_What the exercise asks:_ Check every line below for the word "else" and show those that hold it.

_Data to examine:_

-- ==== Sys2Proof/Machine/Varint.lean ====
section
/-! DEFINITION. The variable-length integer codec (`41_varint.md` R150 and R152). -/

namespace Sys2Proof.Machine

/-- The loop of R150 as the list of bytes it writes: low 7 bits first, continuation bit on all but the last.
A 32-bit value is used up within five rounds, the depth the caller gives. -/
def varintBytes : Nat → Word → List Byte
  | 0, _ => []
  | n + 1, v =>
    let b : Byte := (v.extractLsb' 0 7).setWidth 8
    if v >>> 7 = 0 then [b] else (0x80 ||| b) :: varintBytes n (v >>> 7)

/-- The loop of R152 with `n` bytes still allowed and `5 − n` read: the value so far, and the state. After
five bytes a sixth is never read and VOVF is set. -/
def varintRead : Nat → Word → State → Word × State
  | 0, v, s => (v, setVovf s)
  | n + 1, v, s =>
    let (b, s) := inRead s
    let part := (b.extractLsb' 0 7).toNat <<< (7 * (5 - (n + 1)))
    let s := if 2 ^ 32 ≤ part then setVovf s else s
    let v := v ||| BitVec.ofNat 32 part
    if b.getLsbD 7 then varintRead n v s else (v, s)

/-- VAR_ENC (R150): append the varint of OPR to OUT. -/
def execVarEnc (s : State) : Host.Outcome State Fault Refusal :=
  complete (encode .varEnc) s (.ok (outWrites (varintBytes 5 s.opr) s))

/-- VAR_DEC (R152): read a varint from IN and push its value. -/
def execVarDec (s : State) : Host.Outcome State Fault Refusal :=
  let (v, t) := varintRead 5 0 s
  complete (encode .varDec) s (.ok (resPush v t))

end Sys2Proof.Machine
end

_Output:_
    if v >>> 7 = 0 then [b] else (0x80 ||| b) :: varintBytes n (v >>> 7)
    let s := if 2 ^ 32 ≤ part then setVovf s else s
    if b.getLsbD 7 then varintRead n v s else (v, s)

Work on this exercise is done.